==== Extracted information ====

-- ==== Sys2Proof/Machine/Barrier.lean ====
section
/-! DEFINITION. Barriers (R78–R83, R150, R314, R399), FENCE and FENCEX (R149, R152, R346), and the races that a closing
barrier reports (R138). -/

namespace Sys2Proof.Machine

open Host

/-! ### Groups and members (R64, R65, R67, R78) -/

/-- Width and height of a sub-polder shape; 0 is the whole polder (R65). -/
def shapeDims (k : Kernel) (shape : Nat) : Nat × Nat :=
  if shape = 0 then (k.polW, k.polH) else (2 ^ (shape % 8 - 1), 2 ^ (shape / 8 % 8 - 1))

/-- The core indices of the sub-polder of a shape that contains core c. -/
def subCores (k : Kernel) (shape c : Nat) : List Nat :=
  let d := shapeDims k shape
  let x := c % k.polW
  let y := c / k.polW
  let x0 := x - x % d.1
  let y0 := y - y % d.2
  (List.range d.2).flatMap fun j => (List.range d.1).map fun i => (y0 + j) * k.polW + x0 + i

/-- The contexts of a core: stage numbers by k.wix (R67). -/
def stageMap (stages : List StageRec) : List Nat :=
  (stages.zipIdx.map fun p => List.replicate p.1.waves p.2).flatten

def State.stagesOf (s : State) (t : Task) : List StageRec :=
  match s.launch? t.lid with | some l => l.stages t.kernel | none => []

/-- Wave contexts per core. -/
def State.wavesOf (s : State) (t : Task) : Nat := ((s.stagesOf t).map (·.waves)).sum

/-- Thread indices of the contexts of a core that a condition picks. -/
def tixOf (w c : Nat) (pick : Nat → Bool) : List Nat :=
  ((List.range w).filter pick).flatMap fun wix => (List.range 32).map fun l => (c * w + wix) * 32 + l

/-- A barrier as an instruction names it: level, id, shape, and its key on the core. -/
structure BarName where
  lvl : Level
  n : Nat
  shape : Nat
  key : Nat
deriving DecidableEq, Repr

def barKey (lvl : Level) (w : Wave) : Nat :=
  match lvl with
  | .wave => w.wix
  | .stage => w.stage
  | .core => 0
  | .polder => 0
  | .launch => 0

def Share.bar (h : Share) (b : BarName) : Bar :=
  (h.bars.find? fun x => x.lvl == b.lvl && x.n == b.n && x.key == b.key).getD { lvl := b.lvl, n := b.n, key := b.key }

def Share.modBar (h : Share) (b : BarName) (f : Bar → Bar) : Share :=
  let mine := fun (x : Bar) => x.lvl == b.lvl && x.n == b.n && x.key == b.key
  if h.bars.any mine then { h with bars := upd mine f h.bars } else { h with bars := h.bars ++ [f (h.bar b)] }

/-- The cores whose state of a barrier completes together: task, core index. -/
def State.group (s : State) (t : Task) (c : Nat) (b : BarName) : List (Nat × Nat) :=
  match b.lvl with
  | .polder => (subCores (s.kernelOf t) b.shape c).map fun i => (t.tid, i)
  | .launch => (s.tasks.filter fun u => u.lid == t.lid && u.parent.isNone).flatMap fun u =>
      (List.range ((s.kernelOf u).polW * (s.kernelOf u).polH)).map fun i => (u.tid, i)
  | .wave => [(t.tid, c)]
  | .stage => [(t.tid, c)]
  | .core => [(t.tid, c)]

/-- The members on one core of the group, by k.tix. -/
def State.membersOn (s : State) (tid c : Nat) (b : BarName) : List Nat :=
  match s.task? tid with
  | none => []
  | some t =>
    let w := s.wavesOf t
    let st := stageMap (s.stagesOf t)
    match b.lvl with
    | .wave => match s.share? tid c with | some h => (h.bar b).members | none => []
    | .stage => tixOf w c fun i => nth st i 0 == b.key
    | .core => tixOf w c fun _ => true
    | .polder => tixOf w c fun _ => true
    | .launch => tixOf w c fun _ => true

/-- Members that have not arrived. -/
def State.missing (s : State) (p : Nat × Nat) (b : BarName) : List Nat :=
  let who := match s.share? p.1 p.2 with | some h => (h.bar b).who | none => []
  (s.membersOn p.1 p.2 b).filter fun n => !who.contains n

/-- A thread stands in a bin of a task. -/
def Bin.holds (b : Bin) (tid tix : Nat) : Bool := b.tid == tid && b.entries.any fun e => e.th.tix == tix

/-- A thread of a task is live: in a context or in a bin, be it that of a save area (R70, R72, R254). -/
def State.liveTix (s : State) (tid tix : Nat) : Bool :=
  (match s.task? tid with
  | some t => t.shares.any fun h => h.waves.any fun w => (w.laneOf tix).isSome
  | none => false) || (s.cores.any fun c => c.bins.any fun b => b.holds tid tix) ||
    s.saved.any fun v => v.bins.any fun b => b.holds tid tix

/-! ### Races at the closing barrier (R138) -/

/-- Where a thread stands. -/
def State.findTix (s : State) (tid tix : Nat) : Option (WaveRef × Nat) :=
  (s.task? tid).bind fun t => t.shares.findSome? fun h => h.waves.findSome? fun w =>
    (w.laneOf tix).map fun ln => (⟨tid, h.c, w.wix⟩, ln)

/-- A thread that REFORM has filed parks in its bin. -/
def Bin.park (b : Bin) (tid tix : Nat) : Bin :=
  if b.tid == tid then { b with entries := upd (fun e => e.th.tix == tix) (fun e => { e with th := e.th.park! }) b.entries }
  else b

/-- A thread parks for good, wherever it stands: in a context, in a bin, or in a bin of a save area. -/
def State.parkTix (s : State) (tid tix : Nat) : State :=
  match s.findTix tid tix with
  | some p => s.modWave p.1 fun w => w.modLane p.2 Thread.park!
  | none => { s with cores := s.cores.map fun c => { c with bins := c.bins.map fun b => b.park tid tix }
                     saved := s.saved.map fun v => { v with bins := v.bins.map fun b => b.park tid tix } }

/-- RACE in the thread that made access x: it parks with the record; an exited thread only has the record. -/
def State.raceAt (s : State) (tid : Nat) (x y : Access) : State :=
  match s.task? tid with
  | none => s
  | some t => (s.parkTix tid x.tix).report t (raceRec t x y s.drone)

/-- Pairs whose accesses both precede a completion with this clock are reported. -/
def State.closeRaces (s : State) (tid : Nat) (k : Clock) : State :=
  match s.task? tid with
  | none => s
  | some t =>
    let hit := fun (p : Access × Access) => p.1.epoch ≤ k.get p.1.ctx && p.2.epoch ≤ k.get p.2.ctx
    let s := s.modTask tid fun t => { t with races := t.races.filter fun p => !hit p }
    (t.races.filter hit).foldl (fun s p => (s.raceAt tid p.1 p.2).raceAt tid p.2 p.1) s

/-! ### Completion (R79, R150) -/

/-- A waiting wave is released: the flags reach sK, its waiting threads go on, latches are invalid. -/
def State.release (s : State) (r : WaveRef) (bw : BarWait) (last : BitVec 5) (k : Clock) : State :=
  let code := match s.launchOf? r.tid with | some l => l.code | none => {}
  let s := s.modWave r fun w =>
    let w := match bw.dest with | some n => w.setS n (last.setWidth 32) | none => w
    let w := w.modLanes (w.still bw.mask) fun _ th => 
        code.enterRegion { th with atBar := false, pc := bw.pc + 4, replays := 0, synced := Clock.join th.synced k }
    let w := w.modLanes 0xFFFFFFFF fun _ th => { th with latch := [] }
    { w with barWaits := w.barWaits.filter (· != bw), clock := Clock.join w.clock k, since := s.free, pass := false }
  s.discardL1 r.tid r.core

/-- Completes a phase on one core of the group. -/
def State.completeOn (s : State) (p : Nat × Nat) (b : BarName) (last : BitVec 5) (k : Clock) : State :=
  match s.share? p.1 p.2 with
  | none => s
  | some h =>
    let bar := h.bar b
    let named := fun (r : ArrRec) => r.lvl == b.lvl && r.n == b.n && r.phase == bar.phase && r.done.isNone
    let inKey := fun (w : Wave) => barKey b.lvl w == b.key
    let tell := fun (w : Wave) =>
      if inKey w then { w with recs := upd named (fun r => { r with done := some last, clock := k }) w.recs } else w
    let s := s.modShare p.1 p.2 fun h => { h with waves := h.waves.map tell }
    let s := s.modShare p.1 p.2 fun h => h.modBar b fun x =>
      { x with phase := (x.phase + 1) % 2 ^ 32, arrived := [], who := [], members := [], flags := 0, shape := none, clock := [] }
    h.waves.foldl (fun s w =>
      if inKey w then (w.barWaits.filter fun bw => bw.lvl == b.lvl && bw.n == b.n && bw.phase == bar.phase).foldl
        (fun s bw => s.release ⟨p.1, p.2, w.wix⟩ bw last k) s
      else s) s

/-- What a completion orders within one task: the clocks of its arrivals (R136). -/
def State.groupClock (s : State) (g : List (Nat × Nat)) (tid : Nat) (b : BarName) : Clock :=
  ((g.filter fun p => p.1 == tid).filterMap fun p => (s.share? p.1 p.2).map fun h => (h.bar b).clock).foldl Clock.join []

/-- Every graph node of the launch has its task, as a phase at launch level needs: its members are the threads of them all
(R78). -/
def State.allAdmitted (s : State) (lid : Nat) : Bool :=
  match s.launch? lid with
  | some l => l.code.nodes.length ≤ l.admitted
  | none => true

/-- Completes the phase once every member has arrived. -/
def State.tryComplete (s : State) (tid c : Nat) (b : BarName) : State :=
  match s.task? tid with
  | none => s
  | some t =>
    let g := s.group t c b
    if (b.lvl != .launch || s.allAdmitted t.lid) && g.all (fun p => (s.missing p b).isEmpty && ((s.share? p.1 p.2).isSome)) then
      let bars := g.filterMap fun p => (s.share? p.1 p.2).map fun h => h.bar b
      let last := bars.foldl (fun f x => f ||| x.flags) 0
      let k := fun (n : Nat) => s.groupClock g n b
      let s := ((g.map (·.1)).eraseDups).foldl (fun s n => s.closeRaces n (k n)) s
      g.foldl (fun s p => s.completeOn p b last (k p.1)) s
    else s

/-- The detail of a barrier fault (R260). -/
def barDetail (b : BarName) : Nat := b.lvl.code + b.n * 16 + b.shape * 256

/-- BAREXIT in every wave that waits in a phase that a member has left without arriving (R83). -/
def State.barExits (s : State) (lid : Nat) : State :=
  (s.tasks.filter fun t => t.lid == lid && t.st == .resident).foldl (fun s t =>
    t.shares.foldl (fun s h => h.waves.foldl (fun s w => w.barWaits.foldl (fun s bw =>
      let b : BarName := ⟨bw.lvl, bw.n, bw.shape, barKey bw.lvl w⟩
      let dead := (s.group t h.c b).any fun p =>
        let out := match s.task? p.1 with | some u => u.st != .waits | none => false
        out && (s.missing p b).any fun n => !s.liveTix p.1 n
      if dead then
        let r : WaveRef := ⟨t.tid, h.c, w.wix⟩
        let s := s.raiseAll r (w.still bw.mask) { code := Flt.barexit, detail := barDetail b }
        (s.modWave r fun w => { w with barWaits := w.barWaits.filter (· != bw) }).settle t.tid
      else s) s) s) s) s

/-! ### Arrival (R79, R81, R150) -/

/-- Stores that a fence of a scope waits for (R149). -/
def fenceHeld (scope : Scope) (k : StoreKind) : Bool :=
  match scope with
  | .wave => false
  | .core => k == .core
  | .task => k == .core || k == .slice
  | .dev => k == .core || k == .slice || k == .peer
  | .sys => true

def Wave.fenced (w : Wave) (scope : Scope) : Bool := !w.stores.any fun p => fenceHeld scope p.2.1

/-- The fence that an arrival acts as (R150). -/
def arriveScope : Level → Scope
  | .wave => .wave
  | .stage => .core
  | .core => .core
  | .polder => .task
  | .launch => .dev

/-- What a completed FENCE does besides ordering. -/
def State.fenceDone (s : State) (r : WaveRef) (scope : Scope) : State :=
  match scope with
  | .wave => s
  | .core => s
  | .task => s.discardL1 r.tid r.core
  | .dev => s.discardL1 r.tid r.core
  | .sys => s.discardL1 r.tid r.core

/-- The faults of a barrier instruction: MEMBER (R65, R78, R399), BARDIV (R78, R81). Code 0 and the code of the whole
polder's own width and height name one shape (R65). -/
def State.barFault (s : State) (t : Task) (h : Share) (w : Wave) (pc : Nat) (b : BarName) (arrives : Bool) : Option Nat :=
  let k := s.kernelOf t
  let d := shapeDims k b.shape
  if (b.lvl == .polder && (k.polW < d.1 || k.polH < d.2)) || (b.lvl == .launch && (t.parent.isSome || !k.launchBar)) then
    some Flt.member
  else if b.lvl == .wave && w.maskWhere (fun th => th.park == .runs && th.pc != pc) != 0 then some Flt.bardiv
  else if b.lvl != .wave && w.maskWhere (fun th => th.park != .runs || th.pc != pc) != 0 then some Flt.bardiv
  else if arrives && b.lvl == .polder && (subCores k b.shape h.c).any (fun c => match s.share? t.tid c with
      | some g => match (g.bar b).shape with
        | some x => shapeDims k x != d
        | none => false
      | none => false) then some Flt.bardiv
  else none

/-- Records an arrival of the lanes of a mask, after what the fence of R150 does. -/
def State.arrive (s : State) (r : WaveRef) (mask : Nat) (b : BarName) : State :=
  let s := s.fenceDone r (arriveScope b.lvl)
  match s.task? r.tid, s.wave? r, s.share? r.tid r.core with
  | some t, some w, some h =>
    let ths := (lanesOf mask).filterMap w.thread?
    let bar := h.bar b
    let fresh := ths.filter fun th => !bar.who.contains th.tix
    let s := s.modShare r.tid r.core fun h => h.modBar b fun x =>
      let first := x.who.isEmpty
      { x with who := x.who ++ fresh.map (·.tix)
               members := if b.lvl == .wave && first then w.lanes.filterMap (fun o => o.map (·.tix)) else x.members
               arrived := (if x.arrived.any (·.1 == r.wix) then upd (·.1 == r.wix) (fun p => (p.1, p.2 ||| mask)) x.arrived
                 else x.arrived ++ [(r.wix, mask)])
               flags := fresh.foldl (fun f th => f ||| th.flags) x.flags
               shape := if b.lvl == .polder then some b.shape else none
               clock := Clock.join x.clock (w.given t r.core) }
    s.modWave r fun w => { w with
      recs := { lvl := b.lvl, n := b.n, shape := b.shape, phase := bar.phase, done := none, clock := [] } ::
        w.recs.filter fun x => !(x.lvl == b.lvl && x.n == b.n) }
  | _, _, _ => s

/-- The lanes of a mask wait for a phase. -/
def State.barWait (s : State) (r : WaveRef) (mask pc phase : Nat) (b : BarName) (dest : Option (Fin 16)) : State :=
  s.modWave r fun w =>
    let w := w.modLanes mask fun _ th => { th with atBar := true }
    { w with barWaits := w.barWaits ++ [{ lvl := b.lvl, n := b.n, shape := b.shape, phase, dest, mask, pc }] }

====

Set every line down again exactly. Begin with the first line of the entries and finish with the line containing "per core. -/".

-- ==== Sys2Proof/Machine/Barrier.lean ====
section
/-! DEFINITION. Barriers (R78–R83, R150, R314, R399), FENCE and FENCEX (R149, R152, R346), and the races that a closing
barrier reports (R138). -/

namespace Sys2Proof.Machine

open Host

/-! ### Groups and members (R64, R65, R67, R78) -/

/-- Width and height of a sub-polder shape; 0 is the whole polder (R65). -/
def shapeDims (k : Kernel) (shape : Nat) : Nat × Nat :=
  if shape = 0 then (k.polW, k.polH) else (2 ^ (shape % 8 - 1), 2 ^ (shape / 8 % 8 - 1))

/-- The core indices of the sub-polder of a shape that contains core c. -/
def subCores (k : Kernel) (shape c : Nat) : List Nat :=
  let d := shapeDims k shape
  let x := c % k.polW
  let y := c / k.polW
  let x0 := x - x % d.1
  let y0 := y - y % d.2
  (List.range d.2).flatMap fun j => (List.range d.1).map fun i => (y0 + j) * k.polW + x0 + i

/-- The contexts of a core: stage numbers by k.wix (R67). -/
def stageMap (stages : List StageRec) : List Nat :=
  (stages.zipIdx.map fun p => List.replicate p.1.waves p.2).flatten

def State.stagesOf (s : State) (t : Task) : List StageRec :=
  match s.launch? t.lid with | some l => l.stages t.kernel | none => []

/-- Wave contexts per core. -/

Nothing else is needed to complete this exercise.